- Born: 25 June 1884 South Kensington, England
- Died: 13 December 1939 (aged 55) At sea
- Allegiance: United Kingdom
- Branch: Royal Navy
- Service years: 1899–1939
- Rank: Rear admiral
- Commands: HM Australian Squadron (1938–39) HMS Rodney (1934–35) Devonport Gunnery School (1932–34) HMS York (1929–31) HMS Castor (1928) HMS Yarmouth (1926–27)
- Conflicts: First World War Second World War
- Awards: Companion of the Order of the Bath

= Wilfred Custance =

Royal Navy admiral

Rear Admiral Wilfred Neville Custance CB (25 June 1884 – 13 December 1939) was a senior officer in the Royal Navy. He was the Rear Admiral Commanding HM Australian Squadron from April 1938 to September 1939.

==Naval career==
Custance was born on 25 June 1884 in South Kensington, England, the eldest child of Henry Neville Custance and Alice Georgina, née Custance. His grandfather was Admiral Sir Reginald Custance.

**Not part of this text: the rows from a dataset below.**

/-- Another plot is as it was. -/
theorem State.setPlot_plot_ne {p q : Nat} (n : q ≠ p) (x : Plot) : (s.setPlot p x).plot q = s.plot q :=
  tget_tset_ne n s.plots

/-- The plot that was put, in a canonical table. -/
theorem State.setPlot_plot_same {p : Nat} (h : twf Plot.zero s.plots = true) (x : Plot) : (s.setPlot p x).plot p = x :=
  tget_tset_same h

/-- The plot that was changed, in a canonical table. -/
theorem State.modPlot_plot_same {p : Nat} (h : twf Plot.zero s.plots = true) (f : Plot → Plot) :
    (s.modPlot p f).plot p = f (s.plot p) := tget_tset_same h

/-- Another plot is as it was. -/
theorem State.modPlot_plot_ne {p q : Nat} (n : q ≠ p) (f : Plot → Plot) : (s.modPlot p f).plot q = s.plot q :=
  tget_tset_ne n s.plots

/-- Another yoke is as it was. -/
theorem State.setYoke_yoke_ne {y z : Nat} (n : z ≠ y) (x : Yoke) : (s.setYoke y x).yoke z = s.yoke z :=
  tget_tset_ne n s.yokes

/-- The yoke that was put, in a canonical table. -/
theorem State.setYoke_yoke_same {y : Nat} (h : twf Yoke.zero s.yokes = true) (x : Yoke) : (s.setYoke y x).yoke y = x :=
  tget_tset_same h

/-- The yoke that was changed, in a canonical table. -/
theorem State.modYoke_yoke_same {y : Nat} (h : twf Yoke.zero s.yokes = true) (f : Yoke → Yoke) :
    (s.modYoke y f).yoke y = f (s.yoke y) := tget_tset_same h

/-- Another yoke is as it was. -/
theorem State.modYoke_yoke_ne {y z : Nat} (n : z ≠ y) (f : Yoke → Yoke) : (s.modYoke y f).yoke z = s.yoke z :=
  tget_tset_ne n s.yokes

end Sys2Proof.Machine
end

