theorem drillCheck_keeps {w0 : State} (s : State) (p : Nat) (hK : Keeps w0 s) :
    Keeps w0 (drillCheck s p) := by
  unfold drillCheck
  repeat' (first
    | with_reducible (first
        | assumption | exact Keeps.refl _ | apply modDrill_keeps | apply wantSeed_keeps)
    | dsimp only | split
    | with_reducible (first | intro _ | refine Keeps.upd ?_ rfl rfl rfl rfl rfl rfl rfl rfl rfl))

theorem plotGen_keeps {w0 : State} (s : State) (p : Nat) (hK : Keeps w0 s) :
    KeepsO w0 (plotGen s p) := by
  unfold plotGen
  repeat' (first
    | with_reducible (first
        | assumption | exact Keeps.refl _ | apply KeepsO.some | exact KeepsO.none | apply KeepsQ.some | exact KeepsQ.none
        | apply modDrill_keeps | apply drillCheck_keeps | refine KeepsO.of ?_ (by assumption))
    | dsimp only | split
    | with_reducible (first | intro _ | refine Keeps.upd ?_ rfl rfl rfl rfl rfl rfl rfl rfl rfl))

theorem markReseed_keeps {w0 : State} (s : State) (p : Nat) (hK : Keeps w0 s) :
    Keeps w0 (markReseed s p) := by
  unfold markReseed
  repeat' (first
    | with_reducible (first
        | assumption | exact Keeps.refl _ | apply modDrill_keeps | apply wantSeed_keeps)
    | dsimp only | split
    | with_reducible (first | intro _ | refine Keeps.upd ?_ rfl rfl rfl rfl rfl rfl rfl rfl rfl))

theorem newSecret_keeps {w0 : State} (s : State) (n : Nat) (hK : Keeps w0 s) : KeepsP w0 (newSecret s n) :=
  Keeps.updG hK rfl id (fun h k => ⟨h, k⟩) id (fun _ => Nat.le_refl _) id (Nat.le_refl _)
    (Nat.le_trans (Nat.le_max_left _ 1) (Nat.le_add_right _ n)) (List.prefix_refl _)

/-! `Machine.KeyOps` -/

theorem modSlot_keeps {w0 : State} (s : State) (i : Nat) (f : Slot → Slot) (hK : Keeps w0 s) :
    Keeps w0 (State.modSlot s i f) := by
  unfold State.modSlot
  repeat' (first
    | with_reducible (first
        | assumption | exact Keeps.refl _)
    | dsimp only | split
    | with_reducible (first | intro _ | refine Keeps.upd ?_ rfl rfl rfl rfl rfl rfl rfl rfl rfl))

theorem freeSlotIfDone_keeps {w0 : State} (s : State) (i : Nat) (hK : Keeps w0 s) :
    Keeps w0 (freeSlotIfDone s i) := by
  unfold freeSlotIfDone
  repeat' (first
    | with_reducible (first
        | assumption | exact Keeps.refl _ | apply modPlot_keeps | apply modSlot_keeps | apply modPlot_keeps)
    | dsimp only | split
    | with_reducible (first | intro _ | refine Keeps.upd ?_ rfl rfl rfl rfl rfl rfl rfl rfl rfl))

theorem dropEntry_keeps {w0 : State} (s : State) (i : Nat) (hK : Keeps w0 s) :
    Keeps w0 (dropEntry s i) := by
  unfold dropEntry
  repeat' (first
    | with_reducible (first
        | assumption | exact Keeps.refl _ | apply modPlot_keeps | apply modSlot_keeps | apply freeSlotIfDone_keeps
        | apply modPlot_keeps)
    | dsimp only | split
    | with_reducible (first | intro _ | refine Keeps.upd ?_ rfl rfl rfl rfl rfl rfl rfl rfl rfl))

theorem releaseHandle_keeps {w0 : State} (s : State) (h : Handle) (hK : Keeps w0 s) :
    Keeps w0 (releaseHandle s h) := by
  unfold releaseHandle
  repeat' (first
    | with_reducible (first
        | assumption | exact Keeps.refl _ | apply modSlot_keeps | apply freeSlotIfDone_keeps)
    | dsimp only | split
    | with_reducible (first | intro _ | refine Keeps.upd ?_ rfl rfl rfl rfl rfl rfl rfl rfl rfl))

theorem takeHandle_keeps {w0 : State} (s : State) (y : Nat) (e : KitEntry) (hK : Keeps w0 s) :
    KeepsP w0 (takeHandle s y e) := by
  unfold takeHandle
  repeat' (first
    | with_reducible (first
        | assumption | exact Keeps.refl _ | apply modTx_keeps | apply modSlot_keeps | apply modTx_keeps
        | refine KeepsP.of ?_ (by assumption) | apply KeepsP.fst)
    | dsimp only | split
    | with_reducible (first | apply KeepsP.mk | intro _ | refine Keeps.upd ?_ rfl rfl rfl rfl rfl rfl rfl rfl rfl))

theorem kitLookup_keeps {w0 : State} (s : State) (p : Nat) (name : W64) (derived : Bool) (hK : Keeps w0 s) :
    KeepsP w0 (kitLookup s p name derived) := by
  unfold kitLookup
  repeat' (first
    | with_reducible (first
        | assumption | exact Keeps.refl _ | refine KeepsP.of ?_ (by assumption) | apply KeepsP.fst)
    | dsimp only | split
    | with_reducible (first | apply KeepsP.mk | refine Keeps.upd ?_ rfl rfl rfl rfl rfl rfl rfl rfl rfl))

He joined the Royal Navy on 15 January 1899 as a cadet. He was rated midshipman on 15 May 1900 and served aboard HMS Ocean. He was promoted to sub-lieutenant on 15 July 1903, and served aboard HMS Foam in the Mediterranean Station between 1904 and 1905. He served on HMS Venerable in 1905 and was promoted to lieutenant on 15 January 1905. He was the gunnery officer aboard HMS Vanguard between 1913 and 1917, and was having dinner aboard another ship at Scapa Flow in 1917 when HMS Vanguard suffered an internal explosion and sank with the loss of lives of 843 men. He served aboard HMS Vanguard during World War I and was present during the battle of Jutland in 1916.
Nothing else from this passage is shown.